In the fall of 2009, New Perspectives Quarterly asked Lee Kuan Yew about the secrets of Singapore's transformation from a resource-poor tropical island into one of the wealthiest nations per capita on earth. He credited multicultural tolerance. Then he credited something else.
"Air conditioning was a most important invention for us, perhaps one of the signal inventions of history. It changed the nature of civilization by making development possible in the tropics. Without air conditioning you can work only in the cool early-morning hours or at dusk. The first thing I did upon becoming prime minister was to install air conditioners in buildings where the civil service worked."
He meant it as a description of national strategy, and it was. Lee took power in 1959 and governed until 1990. Tropical heat was an obstacle to productivity. Productivity was the path to sovereignty for a tiny nation with no hinterland and no natural resources. Therefore: cool the buildings, seal them against the climate, build an economy inside. He kept his own office at 23°C and his bedroom at 19°C. The nation followed his thermostat.
Glass towers rose in the Central Business District, climate-controlled from lobby to rooftop. Shopping malls connected by air-conditioned walkways. An MRT system where the platforms themselves were cooled.

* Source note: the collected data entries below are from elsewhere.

-- ==== Sys2Proof/Proofs/ThresholdMapping.lean ====
section
/-! PROOFS. The threshold mapping: the function written out (O35), overflow (O36), and what a count reads back as (O41,
O42). Where `rawOf` gives a count, the count is a rounded-down quotient, and the two bounds of that rounding say
everything about the way back. -/

namespace Sys2Proof.Machine

open Sys2Proof

/-! ### A count that must fit 16 bits (42_threshold_mapper.md R172) -/

theorem fitCount_of_le {q : Nat} (h : q ≤ 0xFFFF) (o : ThreshOverflow) : fitCount o q = .ok (BitVec.ofNat 16 q) :=
  if_pos h

theorem fitCount_reject {q : Nat} (h : 0xFFFF < q) : fitCount .reject q = .error .outOfRange := if_neg h.not_ge

theorem fitCount_saturate {q : Nat} (h : 0xFFFF < q) : fitCount .saturate q = .ok 0xFFFF := if_neg h.not_ge

/-- Under REJECT a count that fits is kept as it is. -/
theorem fitCount_reject_ok {n : Nat} {q : Reg16} (h : fitCount .reject n = .ok q) : q.toNat = n := by
  rcases fitCount_cases .reject n with ⟨hle, e⟩ | ⟨-, -, e⟩ | ⟨-, hsaturate, -⟩
  · obtain rfl := Except.ok.inj (e.symm.trans h)
    exact Nat.mod_eq_of_lt (Nat.lt_succ_of_le hle)
  · cases e.symm.trans h
  · cases hsaturate

/-! ### The mapping by its checks: range, then pair, then overflow (42_threshold_mapper.md R170, R171) -/

section Mapping

variable {p : Params} {lux : Int} {t : BitVec 4} {it : IntTime}

theorem rawOf_outOfRange (h : ¬(0 ≤ lux ∧ lux ≤ p.threshMaxLux)) (g : Gain) (t : BitVec 4) :
    rawOf p lux g t = .error .outOfRange :=
  if_neg (mt (luxInRange_iff p lux).1 h)

theorem rawOf_reserved (h0 : 0 ≤ lux) (h1 : lux ≤ p.threshMaxLux) (ht : t.toNat ∉ [0, 1, 2, 3, 8, 12]) (g : Gain) :
    rawOf p lux g t = .error .unsupportedConfiguration := by
  rw [rawOf, if_pos ((luxInRange_iff p lux).2 ⟨h0, h1⟩), intTimeOf_eq_none.2 ht]

theorem rawOf_legal (h0 : 0 ≤ lux) (h1 : lux ≤ p.threshMaxLux) (hit : intTimeOf t = some it) (g : Gain) :
    rawOf p lux g t = fitCount p.threshOverflow (rawCount p lux g it) := by
  rw [rawOf, if_pos ((luxInRange_iff p lux).2 ⟨h0, h1⟩), hit]

/-- This hardware maps only an in-range lux, and to its count. -/
theorem rawOf_ok {g : Gain} {q : Reg16} (hit : intTimeOf t = some it) (h : rawOf hardware lux g t = .ok q) :
    0 ≤ lux ∧ q.toNat = rawCount hardware lux g it := by
  by_cases hr : 0 ≤ lux ∧ lux ≤ hardware.threshMaxLux
  · obtain ⟨h0, h1⟩ := hr
    rw [rawOf_legal h0 h1 hit] at h
    exact ⟨h0, fitCount_reject_ok h⟩
  · rw [rawOf_outOfRange hr] at h
    cases h

end Mapping

/-- The count as a quotient of integers, as the spec writes it. -/
theorem rawCount_eq_ediv {lux : Int} (h : 0 ≤ lux) (g : Gain) (t : IntTime) :
    (rawCount hardware lux g t : Int) = lux * 10000 / resolution g t := by
  simp [rawCount, h]

/-- Settles O35, by the checks in their order. -/
theorem thresholdFunctionIsStated : Obligations.ThresholdFunctionIsStated := by
  refine fun lux g t => ⟨fun h => rawOf_outOfRange ?_ g t, fun h0 h1 ht => rawOf_reserved h0 h1 ht g,
    fun it h0 h1 hit => ?_⟩
  · rw [hardware_threshMaxLux]
    omega
  rw [rawOf_legal h0 h1 hit, ← rawCount_eq_ediv h0]
  refine ⟨fun hgt => fitCount_reject (by exact_mod_cast hgt), fun hle => ?_⟩
  have hfits : rawCount hardware lux g it ≤ 0xFFFF := by exact_mod_cast hle
  exact ⟨_, fitCount_of_le hfits _, congrArg _ (fitCount_reject_ok (fitCount_of_le hfits _))⟩

/-! ### Overflow -/

/-- The largest in-range lux without overflow, by resolution (42_threshold_mapper.md R172). -/
def maxLuxRows : List (Nat × Nat) :=
  [(36, 235), (72, 471), (144, 943), (288, 1887), (576, 3774), (1152, 7549), (2304, 15099), (4608, 30198),
    (9216, 60397), (18432, 120000)]

/-- In each row the lux does not overflow, and the next one does or is out of range. -/
theorem maxLuxRows_exact :
    ∀ row ∈ maxLuxRows, row.2 * 10000 < 0x10000 * row.1 ∧
      (0x10000 * row.1 ≤ (row.2 + 1) * 10000 ∨ row.2 = 120000) := by
  decide

/-- When a count fits 16 bits. -/
theorem rawCount_fits_iff (lux : Int) (g : Gain) (t : IntTime) :
    rawCount hardware lux g t ≤ 0xFFFF ↔ lux.toNat * 10000 < 0x10000 * resolution g t := by
  have hpos : 0 < resolution g t := Nat.lt_of_lt_of_le (by decide) (resolution_bounds g t).1
  rw [← Nat.div_lt_iff_lt_mul hpos]
  exact Nat.lt_succ_iff.symm

/-- Settles O36: above 16 bits the parameter decides, and each row of the table is exact. -/
theorem overflowFollowsTheParameter : Obligations.OverflowFollowsTheParameter := by
  refine ⟨fun p lux g t it hit h0 h1 hgt => ?_, rfl, fun r m hrow g t hr lux h0 h1 => ?_⟩
  · rw [rawOf_legal h0 h1 hit]
    exact ⟨fun ho => ho ▸ fitCount_reject hgt, fun ho => ho ▸ fitCount_saturate hgt⟩
  · obtain ⟨hfits, hnext⟩ := maxLuxRows_exact (r, m) hrow
    rw [rawCount_fits_iff, hr]
    omega

/-! ### Back from the count to a lux -/

section Readback

variable {lux : Int} {g : Gain} {t : BitVec 4} {it : IntTime} {q : Reg16}

/-- The exact lux of the count is less than one count's worth below the lux, and never above it
(42_threshold_mapper.md R176). -/
theorem count_mul_resolution_bounds (hit : intTimeOf t = some it) (h : rawOf hardware lux g t = .ok q) :
    lux * 10000 - resolution g it < q.toNat * resolution g it ∧ (q.toNat : Int) * resolution g it ≤ lux * 10000 := by
  obtain ⟨h0, hq⟩ := rawOf_ok hit h
  have hpos : (0 : Int) < resolution g it := by exact_mod_cast (resolution_bounds g it).1.trans_lt' (by decide)
  rw [hq, rawCount_eq_ediv h0]
  have hlower := Int.lt_ediv_add_one_mul_self (lux * 10000) hpos
  exact ⟨by linarith only [hlower], Int.ediv_mul_le _ hpos.ne'⟩

/-- The uncompensated lux of the count is at most the lux, and below it by at most the 1 or 2 lux of one count. -/
theorem linearLux_count_bounds (hit : intTimeOf t = some it) (h : rawOf hardware lux g t = .ok q) :
    (linearLux hardware q g it : Int) ≤ lux ∧ lux - 2 ≤ linearLux hardware q g it ∧
    (resolution g it ≤ 9216 → lux - 1 ≤ linearLux hardware q g it) := by
  obtain ⟨hlower, hupper⟩ := count_mul_resolution_bounds hit h
  have hres := (resolution_bounds g it).2
  have hlinear : (linearLux hardware q g it : Int) = q.toNat * resolution g it / 10000 := by simp [linearLux]
  omega

/-- Settles O41: the uncompensated lux of the count is at most 1000, so it is the lux read back. -/
theorem thresholdRoundTrip : Obligations.ThresholdRoundTrip := by
  intro lux g t it q _ h1 hit h
  obtain ⟨hlower, hupper⟩ := count_mul_resolution_bounds hit h
  obtain ⟨hle, htwo, hone⟩ := linearLux_count_bounds hit h
  have hknee : linearLux hardware q g it ≤ 1000 := by omega
  refine ⟨hlower, hupper, linearLux hardware q g it, ?_, hle, hknee, hone, fun _ => htwo⟩
  rw [luxOf_legal hit, luxValue_eq_kneeLuxOf, kneeLuxOf_of_le hknee]

/-- A compensated lux exceeds the uncompensated one by at least the 75 lux it does so at 1001. -/
theorem add_le_comp {l : Nat} (h : 1000 < l) : l + 75 ≤ comp l := by
  have hgrowth := comp_strictMono.add_le_nat (l - 1001) 1001
  rw [comp_1001, Nat.sub_add_cancel h] at hgrowth
  omega

/-- Settles O42: compensation adds more than the rounding takes away. -/
theorem thresholdPathIsNotCompensated : Obligations.ThresholdPathIsNotCompensated := by
  intro lux g t it q hit h
  obtain ⟨hle, htwo, -⟩ := linearLux_count_bounds hit h
  refine ⟨hle, htwo, fun hknee => ?_⟩
  rw [luxValue_eq_kneeLuxOf, kneeLuxOf_of_gt hknee]
  have hcomp := add_le_comp hknee
  omega

end Readback

end Sys2Proof.Machine
end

The consequences accumulated with the precision of compound interest. Cooling now consumes 40 to 50 percent of a typical building's energy in Singapore, with commercial offices reaching 60 percent. The air in the Central Business District, where AC exhaust runs continuously, measures roughly 7°C hotter than in the city's greener neighborhoods. Step from a glass canyon on Raffles Place into the shade of a park corridor and you feel the full measure of what the sealed towers have done to the air around them. The machines cool the interior and heat the exterior, which demands more cooling, which produces more heat.
Lee's bet worked, judged by its original terms. Singapore's GDP per capita ranks among the world's highest. But the bet created a dependency so total that unwinding it requires the same state capacity that built it.
Singapore, characteristically, has a plan. In March 2021, the Building and Construction Authority launched the Green Building Masterplan targeting what it calls "80-80-80 in 2030": 80 percent of buildings greened by gross floor area, 80 percent of new developments meeting Super Low Energy standards, 80 percent improvement in energy efficiency for best-in-class buildings over 2005 levels. As of late 2022, roughly 55 percent of buildings had been greened.
The spatial reversal is the most telling. In Jurong Lake District, a new growth area in western Singapore, all new developments must connect to a district cooling system that centralizes chilled water production underground, aiming for net-zero emissions in new construction by 2045. A digital urban climate twin called DUCT now simulates the city's heat dynamics so planners can test cooling interventions before building them. Singapore is engineering its way out of an engineering choice, using the institutional machinery that made the original bet.
For all this ambition, the Masterplan's vocabulary remains mechanical. A New Orleans shotgun house moves air through geometry. Singapore's Green Building Masterplan moves numbers through efficiency targets and energy audits. The tropical building traditions of the Malay kampong, with its attap-roofed houses raised on stilts and open walls oriented to prevailing winds, were made irrelevant by a theory of development that equated modernity with sealed glass. Lee's policy built, over decades, a world where that knowledge had no address. The kampong traditions that understood those wind patterns are absent from the Masterplan's vocabulary.
Singapore can attempt this reversal because the state that chose mechanical cooling still exists and still functions at extraordinary capacity. The 80-80-80 targets are ambitious and plausible precisely because Singapore's institutional infrastructure was designed for coordinated pivots. And that fact hangs over every other city that made the same bet without ever making a conscious choice. Where no single leader decided to abandon passive cooling, where no masterplan exists to recover it, the next power outage arrives on a schedule that the old buildings understood and the new ones cannot survive.